→ WORK REQUIRED
Look for the word "Settles" in the material below, then report each line where it occurs.

-- RECORDS PROVIDED follows --

/-- Byte `i` of the snapshot is byte `i` of the window. -/
theorem latch_snap_getElem? {i : Nat} (hi : i < s.cfg.count) :
    (latch s).snap[i]? = s.acc[s.cfg.base + i]? := by
  rw [latch_snap, List.getElem?_take_of_lt hi, List.getElem?_drop]

/-- What LATCH does beside the snapshot: FRAMECOUNT saturates, SNAPSEQ wraps, CHUPD is bit 0. -/
theorem latch_eq (s : State) : latch s = { s with
    snap := (latch s).snap
    framecount := BitVec.ofNat 16 (min (s.framecount.toNat + 1) 65535)
    snapseq := BitVec.ofNat 16 ((s.snapseq.toNat + 1) % 65536)
    irqFlags := s.irqFlags ||| 0b00001#5 } := by
  have hseq : BitVec.ofNat 16 ((s.snapseq.toNat + 1) % 65536) = s.snapseq + 1 := by bv_omega
  rw [hseq]
  rfl

/-- Settles O38: the valid frame past the threshold is evaluated, so latched and consumed. -/
theorem aValidFrameIsLatched : Obligations.AValidFrameIsLatched := by
  intro s ha hi hlen hstart
  have hv : frameValid s.cfg s.acc = true := frameValid_iff.mpr ⟨hlen, hstart⟩
  have hexec : exec .tbTick s = .next (consumeAcc (latch (countTick s))) := by
    rw [exec_tbTick_evaluate ha hi, evaluate_of_valid (s := countTick s) hv]
  exact ⟨_, hexec, latch_snap_length (s := countTick s) hlen, fun _ => latch_snap_getElem? (s := countTick s),
    congrArg consumeAcc (latch_eq (countTick s))⟩

/-! ## An invalid frame, R188 -/

/-- The two ways to be invalid (R186). -/
theorem not_frameValid_iff {cfg : Config} {acc : List Byte} :
    ¬ frameValid cfg acc = true ↔ acc.length < cfg.base + cfg.count ∨ acc[0]? ≠ some 0x00#8 := by
  rw [frameValid_iff, not_and_or, not_le]

/-- Settles O39: the invalid frame past the threshold is evaluated, so consumed and no more. -/
theorem anInvalidFrameLeavesNoTrace : Obligations.AnInvalidFrameLeavesNoTrace := by
  intro s ha hi hbad
  rw [exec_tbTick_evaluate ha hi, evaluate_of_invalid (s := countTick s) (not_frameValid_iff.mpr hbad)]
  rfl

end Sys2Proof.Machine

/-! PROOFS. The LED transmitter (45_transmitter.md): which step a turn takes (R201 to R204, R157), what each step does
(R201 to R205), and the transmission of a whole buffer (R206). -/
namespace Sys2Proof.Machine

variable {s t : State}

/-! ## The turns of LF and TX, and of FE -/

/-! The guards of TX exclude each other (R201 to R203): at rest by dirty, during a transmission by the index. -/

theorem txEnabled_of_dirty (hb : s.txBusy = false) (hd : s.dirty = true) : txEnabled s = some .txStart := by
  simp [txEnabled, hb, hd]

theorem txEnabled_of_clean (hb : s.txBusy = false) (hd : s.dirty = false) : txEnabled s = none := by
  simp [txEnabled, hb, hd]

theorem txEnabled_of_sending (hb : s.txBusy = true) (hi : s.txIdx ≤ s.cfg.npix + 1) :
    txEnabled s = some .txBit := by
  simp [txEnabled, hb, hi]

theorem txEnabled_of_sent (hb : s.txBusy = true) (hi : s.txIdx = s.cfg.npix + 2) : txEnabled s = some .txEnd := by
  simp [txEnabled, hb, hi]

section
variable {xs : List Turn} (hl : s.cfg.legal)
include hl

/-- The fault line, high during a transmission, comes before TX. -/
theorem step_led_fault {go : Bool} (ht : s.turns = .led true go :: xs) (hb : s.txBusy = true) :
    step s = exec .txFault { s with turns := xs } := by
  rw [step_turn hl ht]
  exact congrArg runFetched (if_pos hb)

/-- Else TX takes the step it has enabled, if any. -/
theorem step_led_go {fault : Bool} (ht : s.turns = .led fault true :: xs) (hf : fault = true → s.txBusy = false) :
    step s = runFetched (runOrPass (txEnabled s) { s with turns := xs }) := by
  have hnofault : ¬ (fault && s.txBusy) = true := by
    rw [Bool.and_eq_true]
    rintro ⟨hfault, hbusy⟩
    rw [hf hfault] at hbusy
    cases hbusy
  rw [step_turn hl ht]
  exact congrArg runFetched (if_neg hnofault)

theorem step_led_enabled {fault : Bool} {i : Instr} (ht : s.turns = .led fault true :: xs)
    (hf : fault = true → s.txBusy = false) (he : txEnabled s = some i) :
    step s = exec i { s with turns := xs } := by
  rw [step_led_go hl ht hf, he, runOrPass, runFetched]

theorem step_led_idle {fault : Bool} (ht : s.turns = .led fault true :: xs)
    (hf : fault = true → s.txBusy = false) (he : txEnabled s = none) :
    step s = .next { s with turns := xs } := by
  rw [step_led_go hl ht hf, he, runOrPass, runFetched]

theorem step_fill_enabled (ht : s.turns = .fill true :: xs) (hb : s.feBusy = true) :
    step s = exec .fillStep { s with turns := xs } := by
  rw [step_turn hl ht]
  exact congrArg runFetched (if_pos hb)

theorem step_fill_idle (ht : s.turns = .fill true :: xs) (hb : s.feBusy = false) :
    step s = .next { s with turns := xs } := by
  rw [step_turn hl ht]
  exact congrArg runFetched (if_neg (by simp [hb]))

end

/-- Settles O8: the fault first, else the step of TX by its guard; FE's step by its own. -/
theorem anAgentsTurnRunsItsEnabledStep : Obligations.AnAgentsTurnRunsItsEnabledStep := by
  intro s ts hlegal
  refine ⟨fun go => step_led_fault hlegal, fun fault hturns hfault => ?_, fun hturns => ?_⟩
  · exact ⟨fun hb hd => step_led_enabled hlegal hturns hfault (txEnabled_of_dirty hb hd),
      fun hb hd => step_led_idle hlegal hturns hfault (txEnabled_of_clean hb hd),
      fun hb hi => step_led_enabled hlegal hturns hfault (txEnabled_of_sending hb hi),
      fun hb hi => step_led_enabled hlegal hturns hfault (txEnabled_of_sent hb hi)⟩
  · exact ⟨step_fill_enabled hlegal hturns, step_fill_idle hlegal hturns⟩

/-! ## TX_START, R201 -/

/-- Enabled, TX_START writes both markers and begins. -/
theorem exec_txStart_of_dirty (hmem : Memory.wf s) (hb : s.txBusy = false) (hd : s.dirty = true) :
    exec .txStart s = .next (txBegin (withMarkers s)) := by
  have hstart := writeBuf_some hmem (i := 0) (Nat.zero_le _) s.cfg.startMarker
  have hend := writeBuf_some (writeBuf_wf hmem hstart) (i := s.cfg.npix + 1) le_rfl s.cfg.endMarker
  rw [exec, execTxStart, if_pos ⟨hb, hd⟩, hstart, orAbsent, hend, orAbsent]
  rfl

/-- The buffer with its markers, word by word. -/
theorem withMarkers_getElem?_eq (hmem : Memory.wf s) (j : Nat) :
    (withMarkers s).buf[j]? = if j = 0 then some s.cfg.startMarker
      else if j = s.cfg.npix + 1 then some s.cfg.endMarker else s.buf[j]? := by
  have hlen : s.buf.length = s.cfg.npix + 2 := hmem.2.2
  split_ifs with h0 he
  · subst h0
    rw [withMarkers, List.getElem?_set_ne (by omega), List.getElem?_set_self (by omega)]
  · subst he
    rw [withMarkers, List.getElem?_set_self (by rw [List.length_set]; omega)]
  · exact withMarkers_getElem? h0 he

/-- Settles O43: the markers are written where the step is enabled, and its guard fails in the last clause. -/
theorem txStartWritesTheMarkersAndBegins : Obligations.TxStartWritesTheMarkersAndBegins := by
  refine fun s => ⟨fun hb hd hmem => ?_, fun h => if_neg ?_⟩
  · exact ⟨_, exec_txStart_of_dirty hmem hb hd, withMarkers_getElem?_eq hmem, rfl⟩
  · rintro ⟨hb, hd⟩
    simp [hb, hd] at h

/-! ## TX_BIT, R202 and R205 -/

/-- At its first bit the word being sent is the buffer's. -/
theorem txCurrent_first (h : s.txBit = 31) : txCurrent s = s.buf[s.txIdx]? :=
  if_pos h

/-- At a later bit it is the latched one. -/
theorem txCurrent_later (h : s.txBit ≠ 31) : txCurrent s = some s.txWord :=
  if_neg h

/-- During a transmission there is a word to send. -/
theorem txCurrent_some (hmem : Memory.wf s) (hi : s.txIdx ≤ s.cfg.npix + 1) : ∃ w, txCurrent s = some w := by
  by_cases h : s.txBit = 31
  · rw [txCurrent_first h]
    exact readBuf_some hmem hi
  · exact ⟨_, txCurrent_later h⟩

-- RECORDS PROVIDED concluded --

→ RESPONSE TO THE EXERCISE
/-- Settles O38: the valid frame past the threshold is evaluated, so latched and consumed. -/
/-- Settles O39: the invalid frame past the threshold is evaluated, so consumed and no more. -/
/-- Settles O8: the fault first, else the step of TX by its guard; FE's step by its own. -/
/-- Settles O43: the markers are written where the step is enabled, and its guard fails in the last clause. -/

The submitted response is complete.